The Queen returned to one of her most cherished patronages on Wednesday as she visited Maggie’s Cheltenham to mark the charity’s 30th anniversary – and reflected on the legacy of a woman whose vision transformed cancer care across Britain.
Camilla, who has served as President of Maggie’s since 2008, was welcomed to the Gloucestershire centre she officially opened 16 years ago, joining staff, volunteers and supporters to celebrate three decades of the charity’s work supporting people living with cancer.
Speaking during the visit, the Queen described Maggie’s as “a remarkable charity”, and said it was “a huge pleasure” to be back at Cheltenham, a centre she said held particular personal significance.
Founded in 1995, Maggie’s offers free practical, emotional and psychological support to people affected by cancer. Its centres – now numbering 27 across the UK – are located alongside NHS hospitals but are deliberately designed to feel non-clinical, combining calm architecture, light-filled spaces and communal kitchens where visitors can talk, reflect or simply sit quietly with a cup of tea.
The charity was the brainchild of Maggie Keswick Jencks, who was diagnosed with advanced cancer in 1988 at the age of 47. Dissatisfied with the impersonal nature of hospital care, she believed passionately that people facing cancer needed more than medical treatment alone: they needed dignity, beauty, information and human connection.
During her speech, the Queen recalled first meeting Maggie decades earlier in London’s Swinging Sixties, when she ran the fashionable AnnaCat boutique in Chelsea.
“I remember her as warm, funny and generous,” Camilla said – qualities she noted remained evident in the way Maggie confronted her diagnosis.
The Queen said: “Maggie was convinced that people living with cancer crave a beautiful, comforting environment as they face the unknown; a place where they needn’t pretend to be fine; where they can receive expert support, sympathy and a cup of tea – and where laughter can come as naturally as tears, because sometimes that’s what’s wanted.”
Maggie died in 1995, but before her death worked with her husband, the architectural theorist Charles Jencks, to create a blueprint for the first Maggie’s Centre in Edinburgh.

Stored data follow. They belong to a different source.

-- ==== Sys2Proof/Machine/Core.lean ====
section
/-! DEFINITION. The machine behind the host's interface. -/

def Sys2Proof.core : Host.Core :=
  { State := Sys2Proof.Machine.State, Fault := Sys2Proof.Machine.Fault,
    Refusal := Sys2Proof.Machine.Refusal, step := Sys2Proof.Machine.step,
    reset := Sys2Proof.Machine.State.reset }
end

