-- ==== Sys2Proof/Tests/Slice0.lean ====
section
/-! SUPPORT. The model's own tests. Expected words and values are those of 30_encoding.md and 95_test_vectors.md; the
`witness` theorems show a concrete state that meets the hypotheses of a statement. -/

namespace Sys2Proof.Tests

-- One theorem at a time: many kernel evaluations at once ask for more threads than the memory limit gives.
set_option Elab.async false

open Sys2Proof Sys2Proof.Machine Sys2Proof.Claims

/-! ### Helpers -/

/-- The reset state with the operand register `x` loaded with `num` at the width `tag`. -/
abbrev put (x : OpReg) (num tag : Nat) (s : State := State.reset) : State := withOperand x num tag s

/-- `s` with one event of the host issued. -/
def issue (e : HostEvent) (s : State) : State := { s with bus := [e] }

/-- `STATUS`, `DOUT_W` and `DOUT` after a step. -/
def shown (r : Result) : Option (Nat × Nat × Nat) :=
  match r with
  | .next t => some (t.status.toNat, t.doutW.toNat, t.dout.toNat)
  | .fault _ => none
  | .refused _ => none

/-- What `f` reads after a step. -/
def look {α : Type} (f : State → α) (r : Result) : Option α :=
  match r with
  | .next t => some (f t)
  | .fault _ => none
  | .refused _ => none

/-- The reason of a bus fault. -/
def why (r : Result) : Option BusError :=
  match r with
  | .fault (.busError _ e) => some e
  | .fault (.heldInReset _) => none
  | .next _ => none
  | .refused _ => none

def isNext (r : Result) : Bool :=
  match r with
  | .next _ => true
  | .fault _ => false
  | .refused _ => false

/-- The state after a command. -/
def after (i : Instr) (s : State) : State :=
  match exec i s with
  | .next t => t
  | .fault _ => s
  | .refused _ => s

theorem exec_eq_after (i : Instr) (s : State) (h : isNext (exec i s) = true) : exec i s = .next (after i s) := by
  unfold after
  cases hr : exec i s <;> simp [hr, isNext] at h ⊢

/-- 95_test_vectors.md V12: the 128-bit FEAL key. -/
def fealKey : Nat := 0x0123456789ABCDEF0123456789ABCDEF

/-- The 256-bit key of bytes 0, 1, ..., 31 (95_test_vectors.md). -/
def byteKey : Nat := 0x000102030405060708090A0B0C0D0E0F101112131415161718191A1B1C1D1E1F

/-- Sixteen words as one number, word 0 most significant. -/
def words (l : List Nat) : Nat := l.foldl (fun a x => a * 2 ^ 32 + x) 0

/-- An instance with the least capacities of 00_scope.md R9. -/
def smallest : State := { State.reset with par := ⟨0, 0, .loFirst⟩ }

/-! ### WellFormed: `RND` is an 8-bit field, so 256 spells no command -/

theorem test_wellFormed_refuses_a_ninth_bit_of_rnd :
    [.fealKs 256, .fealEnc 256 true, .fealDec 256 false, .salsaHash 256, .salsaExp 256, .salsaXcrypt 256, .salsaEnc 256,
     .salsaDec 256, .chachaHash 256, .chachaExp 256 .djb, .chachaXcrypt 256 .ietf, .chachaEnc 256 .djb, .chachaDec 256 .ietf].all (fun i : Instr => !i.wellFormed) = true := by
  decide
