-- ==== Sys2Proof/Machine/System.lean ====
section
/-! DEFINITION. The two set-up commands (spec/42_system_ops.md). -/

namespace Sys2Proof.Machine

/-- The output lines as `INITDISPLAY` leaves them, written without pin events (R180). -/
def setUpLines (s : State) : State := { s with blank := true, sel := 0, lat := false, sck := false, d := 0 }

/-- The timer as `INITDISPLAY` leaves it: loaded and stopped (R180). -/
def setUpTimer (s : State) : State := loadTimer s.cfg.tmrInitReload { s with tEn := false, tPend := false }

/-- The cursor and the sequencer as `INITDISPLAY` leaves them (R180). -/
def setUpSequencer (s : State) : State := { s with rowPair := 0, bitPlane := 0, phase := Phase.idle, colCnt := 0 }

/-- R180. -/
def execInitDisplay (s : State) : Out :=
  whenFree .initDisplay s
    (if s.initDone then .fault .reInit
     else .next { setUpSequencer (setUpTimer (setUpLines s)) with initDone := true })

/-- R181. -/
def execSchedEnable (s : State) : Out :=
  afterInit .schedEnable s (.next { s with tEn := true })

end Sys2Proof.Machine
end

That pioneering model – a welcoming domestic space rather than a hospital ward – has since shaped every centre that followed.
The Queen described her own first visit to a Maggie’s Centre, in Edinburgh in 2008, admitting she had approached the Western General Hospital “slightly nervous”, expecting a formal clinical environment.
“Instead,” she said, “I was surprised and delighted to find a bright, peaceful place, with inspiring people full of stories about the difference that Maggie’s had made to them and their families.”
Shortly afterwards, Dame Laura Lee, the charity’s former chief executive, asked Camilla to become President – a role she accepted, she said, “with alacrity”.
“Now, 18 years and 27 centres on,” the Queen added, “I cannot help but look around and reflect how proud Maggie would be to see her incredible legacy.”
Throughout her presidency, Camilla has been a constant advocate for the charity, making regular visits to centres, championing its approach to holistic cancer care and maintaining close ties with its leadership and founding family.
In her remarks, she paid tribute to Maggie’s children, Lily and John, for continuing their mother’s work, and praised Dame Laura Lee – who led the organisation for more than two decades – as “a powerhouse if ever there was one”.
She also thanked the charity’s staff, supporters and volunteers for ensuring that those who walk through Maggie’s doors find what their founder once described as “the joy of living”.